Liza Montanino: Yes, I have two very big goals. It’s a little bit scary. They’re so big. But I feel like if I don’t put them out there, then they will never manifest. The first is, I want to hit six figures. So, that’s my financial goal. The second is really expanding the way that I serve moms and the web of impact that I am able to achieve.

I’m actually in the process of launching a new platform that is specifically for postpartum moms. I am unbelievably excited about it. The idea actually came to me from sleep consulting and working with moms one on one. Because I would end up talking to moms who would cry during our discovery calls about how frustrated they were and how hopeless and desperate.

I also had a really tough postpartum after my son was born. I just started thinking about the lack of support in this country for women postpartum, and how we’re really not meant to do it alone. There’s a reason. There’s that saying: it takes a village. I just kept thinking why isn’t it there, like a system in place to support women postpartum? There’s so much help that we need.

Then I was just, like, wait a minute. Maybe I can create this. So, that’s what I’m doing. It’s called Mother Good. It is a virtual village and physical, emotional and mental health support system for women postpartum. Tons of evidence-based information and resources. We will have expert led workshops, trainings, downloadables. I’m going to do weekly support group meetups.

The whole goal is to really help moms prioritize self-care and overcome self-doubt as they navigate the transition to motherhood and the first few years beyond. The whole idea is like putting on your own oxygen mask first. So, we are centering women, giving them the support and knowledge of postpartum professionals, alongside the community and connection and care of other women so that everyone in this community has the opportunity and the tools to become the best versions of themselves. Then take on the role of mother, partner, whatever it is, and soar.

Jayne Havens: I can’t wait. I literally have the chills listening to you say all of this. Do you have a launch date or like a projected launch date?

Liza Montanino: Yes, April 1.

Jayne Havens: Okay. Soon, soon, soon. I would love to share any resources that you have, even just if you have a landing page to opt in? Do you have an email? Do you have a landing page where you’re gathering emails for this yet or not yet?

Liza Montanino: Not yet. I have a web designer who’s working on setting everything up. I have a logo that is like, I love it so much. What I can do is, everyone who is on my email list at Rock-a-Bye Baby Sleep — a client or a connection — will be getting an email about this. I will be teasing it each month in the months to come. Yeah, I will work on getting that landing page up sooner rather than later.

Jayne Havens: Okay. Perfect. I’ll make sure to leave your current information in the show notes. Then we can always update it as you get your stuff together. Because I think this is so important. So many of our listeners are going to want access to this platform. It sounds fabulous.

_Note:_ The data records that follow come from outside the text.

-- ==== Sys2Proof/Machine/Logic.lean ====
section
/-! DEFINITION. Logic, shift and bit operations (R167). -/

namespace Sys2Proof.Machine

/-- A logic operation on two raw values of a width. -/
def logicOp (r : RawTy) (g : Nat → Nat → Nat → Nat) : CompOp :=
  plainOp (rawWidth r) (rawWidth r) fun x y _ => (g (widthBits (rawWidth r)) x y, 0)
/-- A shift by the 32-bit amount on port b, modulo the width; the amount takes no part in scale agreement (R161, R162). -/
def shiftOp (r : RawTy) (g : Nat → Nat → Nat → Nat) : CompOp :=
  { logicOp r (fun w x y => g w x (y % w)) with wb := .w32, agree := [.a] }
/-- All bits of a width but those of `y`. -/
def flip (w y : Nat) : Nat := 2 ^ w - 1 - y

/-- AND (R167). -/
def execAnd (f : FireMode) (t u : Target) (r : RawTy) (s : State) : Next := compute (logicOp r fun _ x y => x &&& y) f [t, u] s
/-- OR (R167). -/
def execOr (f : FireMode) (t u : Target) (r : RawTy) (s : State) : Next := compute (logicOp r fun _ x y => x ||| y) f [t, u] s
/-- XOR (R167). -/
def execXor (f : FireMode) (t u : Target) (r : RawTy) (s : State) : Next := compute (logicOp r fun _ x y => x ^^^ y) f [t, u] s
/-- ANDN (R167). -/
def execAndn (f : FireMode) (t u : Target) (r : RawTy) (s : State) : Next :=
  compute (logicOp r fun w x y => x &&& flip w y) f [t, u] s
/-- ORN (R167). -/
def execOrn (f : FireMode) (t u : Target) (r : RawTy) (s : State) : Next :=
  compute (logicOp r fun w x y => x ||| flip w y) f [t, u] s
/-- XNOR (R167). -/
def execXnor (f : FireMode) (t u : Target) (r : RawTy) (s : State) : Next :=
  compute (logicOp r fun w x y => flip w (x ^^^ y)) f [t, u] s

/-- SHL (R167). -/
def execShl (f : FireMode) (t u : Target) (r : RawTy) (s : State) : Next :=
  compute (shiftOp r fun w x n => x * 2 ^ n % 2 ^ w) f [t, u] s
/-- SHR (R167). -/
def execShr (f : FireMode) (t u : Target) (r : RawTy) (s : State) : Next := compute (shiftOp r fun _ x n => x / 2 ^ n) f [t, u] s
/-- SAR (R167). -/
def execSar (f : FireMode) (t u : Target) (r : RawTy) (s : State) : Next :=
  compute (shiftOp r fun w x n => wrap w (signed w x / (2 ^ n : Nat))) f [t, u] s
/-- ROTL (R167). -/
def execRotl (f : FireMode) (t u : Target) (r : RawTy) (s : State) : Next :=
  compute (shiftOp r fun w x n => x * 2 ^ n % 2 ^ w + x / 2 ^ (w - n)) f [t, u] s

/-- One bits of the low `n` bits. -/
def onesOf (n x : Nat) : Nat := ((List.range n).filter fun i => x.testBit i).length
/-- Zero bits below the lowest one bit of the low `n` bits from bit `i` on. -/
def zerosFrom (x i n : Nat) : Nat :=
  match n with
  | 0 => 0
  | n + 1 => if x.testBit i then 0 else zerosFrom x (i + 1) n + 1
/-- The low `n` bits in the opposite order. -/
def reverseBits (n x : Nat) : Nat := (List.range n).foldl (fun v i => 2 * v + bitsOf x i i) 0

/-- POPC (R167). -/
def execPopc (f : FireMode) (t u : Target) (r : RawTy) (s : State) : Next := compute (logicOp r fun w x _ => onesOf w x) f [t, u] s
/-- CLZ (R167). -/
def execClz (f : FireMode) (t u : Target) (r : RawTy) (s : State) : Next :=
  compute (logicOp r fun w x _ => w - bitLen x) f [t, u] s
/-- CTZ (R167). -/
def execCtz (f : FireMode) (t u : Target) (r : RawTy) (s : State) : Next :=
  compute (logicOp r fun w x _ => zerosFrom x 0 w) f [t, u] s
/-- BREV (R167). -/
def execBrev (f : FireMode) (t u : Target) (r : RawTy) (s : State) : Next :=
  compute (logicOp r fun w x _ => reverseBits w x) f [t, u] s

end Sys2Proof.Machine
end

Last thing I want to ask you is, if you can think about maybe those that are just getting started in this field — whether they are newly certified sleep consultants or perhaps people listening to this podcast that are thinking about starting on this journey — do you have any words of wisdom to share? What would you say to the newbies?

Liza Montanino: Yes, there are two main things, I think, to keep in mind. The first is really just that confidence is everything. We think we’re nervous, but the mom who is on the other end of that call is looking at us with so much hope. We are the ones who have the expertise to share. She’s there because she needs and wants your help.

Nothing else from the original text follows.